All these environmental impacts are signs of change and nutrients are likely in abundance and that competition is low => A good time to grow and germinate.

Nevertheless you give me a lot of tips I will follow.
If have still two questions:
Do you found any correlation between pH-value and algae grow?
Do you know some information about algae grow dependence on redox-value?
Greetings fom the land of poets and thinkers :D
Mario

Since we add CO2 to many aquariums these days, no real correlations between pH and algae.
But generally, higher pH= less CO2 if you go past about 7.4 with very hard water.
Many plants are hard water adapted to use KH, which does buffer pH rather high.

But our systems are not natural, they have their own ecology of their own, created artifical systems, but they still have their own ecology. Like Landscape ecology or Agricultural ecology, or restoration/creation ecology.

We are creating something that is not natural but trying to use components of nature to provide a function for our own desires.

This is true for landscapes, gardens, food production and for aesthetically pleasing submersed planted aquariums.

But I suppose one could argue, that in general, you will find more algae dominated systems at a higher pH than at lower pH's. But I have seen higher pH's, say 7.2 but with 30ppm of CO2 and lots of plants. And I've seen systems with a pH of 4.7 and no plants and bad algae covering everything.

I think we need to be careful to not simplify things too much:)

I think most fresh water algae are very poorly studies in terms of physiology.
Redox is much more a sediment issue. At lower Redox sediment values, you can have leaching into the water column of PO4 and Fe, then an algae bloom.

But.........there's a lot more light(5-20X more) than we have in our tanks.
When you have such leaching also, you have a large upwelling of NH4 from the sediments as well.

So there's everything available for algae spores, they are in the right place, with the right nutrients and lots of light and relatively low CO2(they do not care, they have very very low CO2 demand per unit mass versus a plant, plants need far more carbon).

Give that book link a read, it will help a great deal to understand sediments and soil based fertilization methods and theory.

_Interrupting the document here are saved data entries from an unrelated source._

-- ==== Sys2Proof/Machine/Fec.lean ====
section
/-! DEFINITION. Soft-decision FEC on receive (chapter 7): the iteration budget, the slot account, codeword outcomes,
counters and events. -/
namespace Sys2Proof.Machine

/-! ### Inner decoding, slot T+1 -/

/-- ITER_MAX as applied: 0 as 1, above 32 as 32 (Table FEC-5). -/
def State.iterMax (s : State) (f : Nat) : Nat := min 32 (max 1 (s.rd (R.FRD_FEC_CTL_ITER_MAX f)))

/-- The iteration cap of R460: 32, 24 or 16. -/
def State.iterCap (s : State) (f : Nat) : Nat := 32 - 8 * s.rd (R.PWR_CAP f)

/-- The most iterations per codeword in force: min(ITER_MAX, cap). -/
def State.iterLimit (s : State) (f : Nat) : Nat := min (s.iterMax f) (s.iterCap f)

/-- The budget of R169: the slots spent, in slot order, as (pass, codeword). `settle t`: the pass at whose end codeword t
is settled. -/
def slotOrder (w limit : Nat) (settle : Nat → Option Nat) : List (Nat × Nat) :=
  let base := min limit (14000 / w)
  ((List.range limit).foldl (fun (acc : Nat × List (Nat × Nat)) p0 =>
    let pass := p0 + 1
    (List.range w).foldl (fun (acc : Nat × List (Nat × Nat)) t =>
      if (settle t).any (fun q => decide (q < pass)) then acc
      else if base < pass ∧ 14000 ≤ acc.1 then acc
      else (acc.1 + 1, (pass, t) :: acc.2)) acc) (0, [])).2.reverse

/-- The erased bits of a superframe, ascending: those of the sub-carriers that R139 zeroes and those given. -/
def erasedBits (n : Nat) (codes zeroed given : List Nat) : List Nat :=
  (List.range (fecC n)).filter fun i => given.contains i || zeroed.contains (lineSlot codes (linePosition n i)).1

/-- Their number: a zeroed sub-carrier with code c carries 305 blocks of 25 c coded bits. -/
def erasedCount (n : Nat) (codes zeroed given : List Nat) : Nat :=
  (zeroed.map fun k => 7625 * codes.getD k 0).sum +
    (given.filter fun i => !zeroed.contains (lineSlot codes (linePosition n i)).1).length

/-- FEC_POOL_EMPTY and its count. -/
def State.poolEmpty (s : State) (f left : Nat) : State :=
  let s := s.bump (R.FRD_FEC_EVT_POOL_EMPTY f) 1
  if (s.frond f).fec.poolTick.any fun t => decide (s.tick < t + 160) then s
  else (s.modFrond f fun x => { x with fec := { x.fec with poolTick := some s.tick } }).raise 0x0502 f [.w left]

/-- INNER_DECODE: the earliest delivered superframe whose slot T+1 has come is decoded within its budget. -/
def execInnerDecode (f : Fin 48) (o : InnerObs) (s : State) : Host.Outcome State Fault Refusal := .next <|
  match (s.frond f.val).fec.arrived with
  | [] => s
  | a :: rest =>
    let n := s.rd (R.FRD_SC_PLAN_N f.val)
    if s.tick ≤ a.stamp ∨ n = 0 then s
    else
      let s := o.dint.foldl (fun s k => s.parityFail (memKey 1 f.val k)) s
      let s := o.work.foldl (fun s k => s.parityFail (memKey 2 f.val k.1)) s
      let w := fecW n
      let limit := if a.stamp + 1 = s.tick then (s.frond f.val).fec.iterWas else s.iterLimit f.val
      let settle := fun t => (o.settle.getD t none).filter fun q => decide (q ≤ limit)
      let order := slotOrder w limit settle
      let used := order.length
      let isSettled := fun t => (settle t).isSome
      let left := ((List.range w).filter fun t => !isSettled t).length
      let retired := order.filter fun p => isSettled p.2
      let wasted := order.filter fun p => !isSettled p.2
      let base := min limit (14000 / w)
      let code := fun (p : Nat × Nat) => p.1 * 2 ^ 26 + p.2
      let most := order.foldl (fun m p => max m p.1) 0
      let erased := erasedCount n a.codes a.zeroed o.erased
      let (mean, s) := s.wholeUnits (16 * used) w
      let s := (s.wr (R.FRD_FEC_ITER_POOL_LEFT f.val) (14000 - used)).wr (R.FRD_FEC_ITER_MAX_ITER f.val) most
      let s := s.wr (R.FRD_FEC_ITER_MEAN f.val) mean
      let (sf, s) := match a.sf with
        | some v => (v, s)
        | none => s.fresh
      let s := s.pcMany f.val 0x02 1 (sf % 2 ^ 24)
      let s := s.pcList f.val 0x08 (retired.map code)
      let s := s.pcList f.val 0x09 (wasted.map code)
      let s := s.pcMany f.val 0x0b (14000 - used) 0
      let s := s.pcList f.val 0x0c ((order.filter fun p => decide (base < p.1)).map code)
      let s := s.pcCount f.val 0x0e erased fun i =>
        (0x3fff, (erasedBits n a.codes a.zeroed o.erased).getD i 0)
      let s := if used = 14000 then (s.pcMany f.val 0x0d 1 left).poolEmpty f.val left else s
      let r : InnerResult := {
        stamp := a.stamp, sf := a.sf, first := a.first, settled := (List.range w).map isSettled
        memFail := o.work.map Prod.snd, erased := erased }
      s.modFrond f.val fun x => { x with
        fec := { x.fec with arrived := rest, inner := x.fec.inner ++ [r] }
        pc := { x.pc with slots := (x.pc.slots.1 + retired.length, x.pc.slots.2.1 + wasted.length,
                                    x.pc.slots.2.2.1 + (14000 - used), x.pc.slots.2.2.2 + 1) } }

/-! ### Outer decoding and outcomes, slot T+2 -/

/-- The outcome of inner codeword `t` (R172): 0 CLEAN, 1 RESCUED, 2 UNCORRECTED. -/
def codewordOutcome (r : InnerResult) (failed : List Nat) (t : Nat) : Nat :=
  if failed.any (fun v => outerOwner v == t) ∨ r.memFail.contains t then 2
  else if r.settled.getD t false then 0 else 1

/-- Adds to 64-bit counter `j`, which wraps (R176). -/
def State.fecCount (s : State) (f j k : Nat) : State :=
  let v := s.rd (R.FRD_FEC_CNT_LO_CNT_LO f j) + 2 ^ 32 * s.rd (R.FRD_FEC_CNT_HI_CNT_HI f j) + k
  (s.wr (R.FRD_FEC_CNT_LO_CNT_LO f j) v).wr (R.FRD_FEC_CNT_HI_CNT_HI f j) (v / 2 ^ 32)

/-- FEC_UNCORRECTED: the UNCORRECTED count of the tick, not raised in the 159 ticks before (R177). -/
def State.fecUncorrected (s : State) (f k : Nat) : State :=
  if k = 0 then s
  else match (s.frond f).fec.uncTick with
    | some t =>
      if t = s.tick then
        { s with host := { s.host with events := s.host.events.map fun e =>
            if e.code == 0x0501 && e.obj == f && e.tick == s.tick then
              { e with vals := e.vals.map fun v => match v with
                | .w n => .w (n + k)
                | v => v }
            else e } }
      else if t + 160 ≤ s.tick then
        (s.modFrond f fun x => { x with fec := { x.fec with uncTick := some s.tick } }).raise 0x0501 f [.w k]
      else s
    | none => (s.modFrond f fun x => { x with fec := { x.fec with uncTick := some s.tick } }).raise 0x0501 f [.w k]

/-- NGMI of the slot (R176) and FEC_NGMI_LOW: 16 consecutive delivered ticks below NGMI_TH or without a value, once per
run (R177). -/
def State.ngmiSlot (s : State) (f : Nat) (valid : Bool) (ngmi : Nat) : State :=
  let s := (s.wrB (R.FRD_FEC_STAT_NGMI_VALID f) valid).wr (R.FRD_FEC_STAT_NGMI f) (if valid then ngmi else 0)
  let low := !valid || decide (ngmi < s.rd (R.FRD_FEC_CTL_NGMI_TH f))
  let x := (s.frond f).fec
  let n := if low then (if x.lowTick = some s.tick ∧ 0 < x.lowRun then x.lowRun else x.lowRun + 1) else 0
  let s := s.modFrond f fun y => { y with fec := { y.fec with
    lowRun := n, lowTick := some s.tick, lowRaised := low && (x.lowRaised || decide (16 ≤ n)) } }
  if decide (16 ≤ n) && !x.lowRaised then s.raise 0x0503 f [.w (s.rd (R.FRD_FEC_STAT_NGMI f))] else s

/-- The FEC's part of OUTER_DECODE: outcomes, counters, events, and what performance monitoring draws from them. -/
def State.outerFec (s : State) (f : Nat) (r : InnerResult) (o : OuterObs) : State :=
  let n := s.rd (R.FRD_SC_PLAN_N f)
  let w := r.settled.length
  let ts := List.range w
  let of' := fun (k : Nat) => ts.filter fun t => codewordOutcome r o.failed t == k
  let clean := of' 0
  let rescued := of' 1
  let unc := of' 2
  let inner := (ts.filter fun t => codewordOutcome r o.failed t != 2).map (fun t => o.diff.getD t 0) |>.sum
  let s := ((s.fecCount f 0 w).fecCount f 1 clean.length).fecCount f 2 rescued.length
  let s := ((s.fecCount f 3 unc.length).fecCount f 4 inner).fecCount f 5 o.corrected.length
  let s := s.fecCount f 6 r.erased
  let s := ((s.pcList f 0x04 ts).pcList f 0x05 clean).pcList f 0x06 rescued
  let s := ((s.pcList f 0x07 unc).pcList f 0x0f o.failed).pcList f 0x10 o.corrected
  let s := (s.fecUncorrected f unc.length).ngmiSlot f (!clean.isEmpty) o.ngmi
  let low := fun (b : FrondBin) => if clean.isEmpty then b else { b with ngmiMin := some (min o.ngmi (b.ngmiMin.getD o.ngmi)) }
  s.modFrond f fun x => { x with pm := { x.pm with
    b15 := low x.pm.b15, b24 := low x.pm.b24
    secCw := x.pm.secCw + w, secUnc := x.pm.secUnc + unc.length, secInner := x.pm.secInner + inner, secSent := x.pm.secSent + fecC n } }

end Sys2Proof.Machine
end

I suggest folks use rich sediments along with EI, that way the plants have access to nutrients in both location, if you happen to forget to dose the water column, you have a back up from the sediment.

Basically aquatic plants are opportunistic, they will take nutrients from either location.
So adding nutrients to both locations will be "synergistic". The combination complements the other and sediment rich fertilizer is easier over time. Adding water column ferts allows longer life out of the sediment sources of nutrients.

Since I know what does not cause algae, I can add whatever I want in the water column.

The issue is not either sediments fettrs or water column ferts, that is too polar of an idea, rather, using the benefits of both methods.

That is what a wise person might chose.
And we see evidence for this in natural systems in Europe, Asia, North and South America. Little research has been done in Africa. Bob Hecky is a good person to talk to about that region though.